На летние каникулы 1943-го нам задали написать рассказ. Дома у большинства из нас висели карты сражений в Советском Союзе. Маленькие красные флажки показывали, где стоят русские, черные - где немцы. В 'парламентах' на бульварах Керен-Кайемет и Ротшильда шли ожесточенные, бурные дебаты. Каждый считал своим долгом дать совет русским. Почему не обойти с юга? Вам надо было отступить в районе Смоленска и атаковать с другой стороны!
Итальянцы все еще бомбили Тель-Авив, но уже меньше. Наши сердца были с русскими партизанами. Мы распевали русские песни, некоторые из которых, вроде 'Хо, моя Наташа, хо, моя Наташа', были на самом деле придуманы здесь, в этой стране, и смотрели русские фильмы, особенно в кинотеатре Муграби.
Первую книгу в своей жизни я писал месяц. Я писал о партизанах Наташе и Семке. Детали сегодня мне уже не вспомнить, но я описывал заснеженные степи, телеги с бойцами, походы по лесам, любовь на фоне боев. Мои герои взорвали мост, поезд рухнул в бездну, он пел для нее, у него не получалось рассказать, как сильно он ее любит, и он пел, и он погиб. Она простояла в снегу без движения пять или шесть или семь дней. Немцы приближались. Она легла в снег, чтобы лежать рядом с ним. Не помню, чем все это закончилось. Рассказ занял целую тетрадь.
Мне было так жаль Наташу, что я пошел на мусульманское кладбище, туда, где сегодня стоит 'Хилтон', и в пещере у моря я дописывал финал, держа тетрадку на коленях. Там еще были сухари, которые мы собрали, когда Роммель был у Эль-Аламейна. В пещере мы строили свою Масаду (крепость у южного берега Мертвого моря, последний оплот антиримского восстания - Иудейской войны 66-73 годов - прим. пер.) с видом на море, сардинами, рогатками и камнями.
Я вернулся домой и чернилами переписал рассказ в другую тетрадь. Чернила были жидкими и нечеткими, они растекались и капали. Пришлось писать в третий раз. Мои друзья смеялись над любовными сценами. Девочки краснели. Блич, учитель, сказал, что рассказ хорош, но иврит немного скудноват.
Я пришел домой и отыскал в словаре слова, которые любил Блич. Везде, где говорилось, что светило солнце, я писал, что солнечные лучи пробивались сквозь облака, стремительно бегущие по небу. Я использовал слова вроде 'абсцесс', 'невзирая на', 'более того'; получалось немного по-русски.

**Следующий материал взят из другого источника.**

-- ==== Sys2Proof/Laws/PerInstr.lean ====
section
/-! SUPPORT. Statements about every instruction, one lemma for each constructor. -/

namespace Sys2Proof.Laws

/-- The top four bits of an instruction's word are its condition field (30_encoding.md R122, R124). -/
def CondField.Statement (i : Instr) : Prop := (encode i).extractLsb' 28 4 = i.cond.bits

theorem CondField.b (c : Cond) (offset : BitVec 24) : CondField.Statement (.b c offset) :=
  encode_cond _

theorem CondField.bl (c : Cond) (offset : BitVec 24) : CondField.Statement (.bl c offset) :=
  encode_cond _

theorem CondField.swi (c : Cond) (comment : BitVec 24) : CondField.Statement (.swi c comment) :=
  encode_cond _

theorem CondField.cdp (c : Cond) (cpOpc : BitVec 4) (crn crd cpNum : BitVec 4) (cp : BitVec 3) (crm : BitVec 4) :
    CondField.Statement (.cdp c cpOpc crn crd cpNum cp crm) :=
  encode_cond _

theorem CondField.mrc (c : Cond) (cpOpc : BitVec 3) (crn : BitVec 4) (rd : RegNum) (cpNum : BitVec 4) (cp : BitVec 3) (crm : BitVec 4) :
    CondField.Statement (.mrc c cpOpc crn rd cpNum cp crm) :=
  encode_cond _

theorem CondField.mcr (c : Cond) (cpOpc : BitVec 3) (crn : BitVec 4) (rd : RegNum) (cpNum : BitVec 4) (cp : BitVec 3) (crm : BitVec 4) :
    CondField.Statement (.mcr c cpOpc crn rd cpNum cp crm) :=
  encode_cond _

theorem CondField.ldc (c : Cond) (p u n w : Bool) (rn : RegNum) (crd cpNum : BitVec 4) (offset : BitVec 8) :
    CondField.Statement (.ldc c p u n w rn crd cpNum offset) :=
  encode_cond _

theorem CondField.stc (c : Cond) (p u n w : Bool) (rn : RegNum) (crd cpNum : BitVec 4) (offset : BitVec 8) :
    CondField.Statement (.stc c p u n w rn crd cpNum offset) :=
  encode_cond _

theorem CondField.ldm (c : Cond) (p u s w : Bool) (rn : RegNum) (list : BitVec 16) :
    CondField.Statement (.ldm c p u s w rn list) :=
  encode_cond _

theorem CondField.stm (c : Cond) (p u s w : Bool) (rn : RegNum) (list : BitVec 16) :
    CondField.Statement (.stm c p u s w rn list) :=
  encode_cond _

theorem CondField.undefined (c : Cond) (high : BitVec 20) (low : BitVec 4) :
    CondField.Statement (.undefined c high low) :=
  encode_cond _

theorem CondField.ldrt (c : Cond) (u : Bool) (rn rd : RegNum) (off : Offset) :
    CondField.Statement (.ldrt c u rn rd off) :=
  encode_cond _

theorem CondField.ldrbt (c : Cond) (u : Bool) (rn rd : RegNum) (off : Offset) :
    CondField.Statement (.ldrbt c u rn rd off) :=
  encode_cond _

theorem CondField.strt (c : Cond) (u : Bool) (rn rd : RegNum) (off : Offset) :
    CondField.Statement (.strt c u rn rd off) :=
  encode_cond _

theorem CondField.strbt (c : Cond) (u : Bool) (rn rd : RegNum) (off : Offset) :
    CondField.Statement (.strbt c u rn rd off) :=
  encode_cond _

theorem CondField.ldr (c : Cond) (p u w : Bool) (rn rd : RegNum) (off : Offset) :
    CondField.Statement (.ldr c p u w rn rd off) :=
  encode_cond _

theorem CondField.ldrb (c : Cond) (p u w : Bool) (rn rd : RegNum) (off : Offset) :
    CondField.Statement (.ldrb c p u w rn rd off) :=
  encode_cond _

theorem CondField.str (c : Cond) (p u w : Bool) (rn rd : RegNum) (off : Offset) :
    CondField.Statement (.str c p u w rn rd off) :=
  encode_cond _

theorem CondField.strb (c : Cond) (p u w : Bool) (rn rd : RegNum) (off : Offset) :
    CondField.Statement (.strb c p u w rn rd off) :=
  encode_cond _

theorem CondField.mul (c : Cond) (s : Bool) (rd rn rs rm : RegNum) : CondField.Statement (.mul c s rd rn rs rm) :=
  encode_cond _

theorem CondField.mla (c : Cond) (s : Bool) (rd rn rs rm : RegNum) : CondField.Statement (.mla c s rd rn rs rm) :=
  encode_cond _

theorem CondField.swp (c : Cond) (rn rd rm : RegNum) : CondField.Statement (.swp c rn rd rm) :=
  encode_cond _

theorem CondField.swpb (c : Cond) (rn rd rm : RegNum) : CondField.Statement (.swpb c rn rd rm) :=
  encode_cond _

theorem CondField.notDefinedA (c : Cond) (body : BitVec 28) : CondField.Statement (.notDefinedA c body) :=
  encode_cond _

theorem CondField.mrs (c : Cond) (ps : Bool) (rd : RegNum) : CondField.Statement (.mrs c ps rd) :=
  encode_cond _

theorem CondField.msrRegAll (c : Cond) (pd : Bool) (rm : RegNum) : CondField.Statement (.msrRegAll c pd rm) :=
  encode_cond _

theorem CondField.msrRegFlg (c : Cond) (pd : Bool) (rm : RegNum) : CondField.Statement (.msrRegFlg c pd rm) :=
  encode_cond _

theorem CondField.msrImmFlg (c : Cond) (pd : Bool) (rotate : BitVec 4) (imm8 : BitVec 8) :
    CondField.Statement (.msrImmFlg c pd rotate imm8) :=
  encode_cond _

theorem CondField.notDefinedB (c : Cond) (body : BitVec 28) : CondField.Statement (.notDefinedB c body) :=
  encode_cond _

theorem CondField.and (c : Cond) (s : Bool) (rn rd : RegNum) (op2 : Operand2) :
    CondField.Statement (.and c s rn rd op2) :=
  encode_cond _

theorem CondField.eor (c : Cond) (s : Bool) (rn rd : RegNum) (op2 : Operand2) :
    CondField.Statement (.eor c s rn rd op2) :=
  encode_cond _

theorem CondField.sub (c : Cond) (s : Bool) (rn rd : RegNum) (op2 : Operand2) :
    CondField.Statement (.sub c s rn rd op2) :=
  encode_cond _

theorem CondField.rsb (c : Cond) (s : Bool) (rn rd : RegNum) (op2 : Operand2) :
    CondField.Statement (.rsb c s rn rd op2) :=
  encode_cond _

theorem CondField.add (c : Cond) (s : Bool) (rn rd : RegNum) (op2 : Operand2) :
    CondField.Statement (.add c s rn rd op2) :=
  encode_cond _

theorem CondField.adc (c : Cond) (s : Bool) (rn rd : RegNum) (op2 : Operand2) :
    CondField.Statement (.adc c s rn rd op2) :=
  encode_cond _

theorem CondField.sbc (c : Cond) (s : Bool) (rn rd : RegNum) (op2 : Operand2) :
    CondField.Statement (.sbc c s rn rd op2) :=
  encode_cond _

theorem CondField.rsc (c : Cond) (s : Bool) (rn rd : RegNum) (op2 : Operand2) :
    CondField.Statement (.rsc c s rn rd op2) :=
  encode_cond _

theorem CondField.tst (c : Cond) (rn rd : RegNum) (op2 : Operand2) : CondField.Statement (.tst c rn rd op2) :=
  encode_cond _

theorem CondField.teq (c : Cond) (rn rd : RegNum) (op2 : Operand2) : CondField.Statement (.teq c rn rd op2) :=
  encode_cond _

theorem CondField.cmp (c : Cond) (rn rd : RegNum) (op2 : Operand2) : CondField.Statement (.cmp c rn rd op2) :=
  encode_cond _

theorem CondField.cmn (c : Cond) (rn rd : RegNum) (op2 : Operand2) : CondField.Statement (.cmn c rn rd op2) :=
  encode_cond _

theorem CondField.orr (c : Cond) (s : Bool) (rn rd : RegNum) (op2 : Operand2) :
    CondField.Statement (.orr c s rn rd op2) :=
  encode_cond _

theorem CondField.mov (c : Cond) (s : Bool) (rn rd : RegNum) (op2 : Operand2) :
    CondField.Statement (.mov c s rn rd op2) :=
  encode_cond _

theorem CondField.bic (c : Cond) (s : Bool) (rn rd : RegNum) (op2 : Operand2) :
    CondField.Statement (.bic c s rn rd op2) :=
  encode_cond _

theorem CondField.mvn (c : Cond) (s : Bool) (rn rd : RegNum) (op2 : Operand2) :
    CondField.Statement (.mvn c s rn rd op2) :=
  encode_cond _

end Sys2Proof.Laws
end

Блич пришел в восторг от солнечных лучей, пробивавшихся сквозь бегущие облака. В конце концов я отправился к 'парламентариям', заседавшим у киоска господина Грина, который доводился братом Давиду Бен-Гуриону и угощал меня бесплатной газировкой каждый раз, когда я нелестно отзывался о его родственнике. Я сказал ему, что, судя по тому, что я слышал от отца, который в свою очередь услышал это по Би-Би-Си, русские наступают, потери велики, а партизаны - тут я соврал - взорвали мост. Тот, кто это сделал был еврей, а Бен-Гурион об этом даже не знал. Грин был заинтригован и дал мне стакан газировки, а дети расхохотались, увидев меня на бульваре.
Я выбросил тетрадку в море у хижины Сумасшедшего Макса. Сумасшедший Макс дал мне красную актинию и сказал, что вместо того, чтобы тратить жизнь на всякие глупые истории (он уже знал от Йосси, Шуки и Носорога) мне бы побольше времени проводить на берегу, не забивать голову красными флажками, а ловить в море красные актинии.
Йорам Канюк - один из самых известных писателей Израиля, лауреат многих литературных премий и наград. Родился в 1930 году в Тель-Авиве - прим. пер.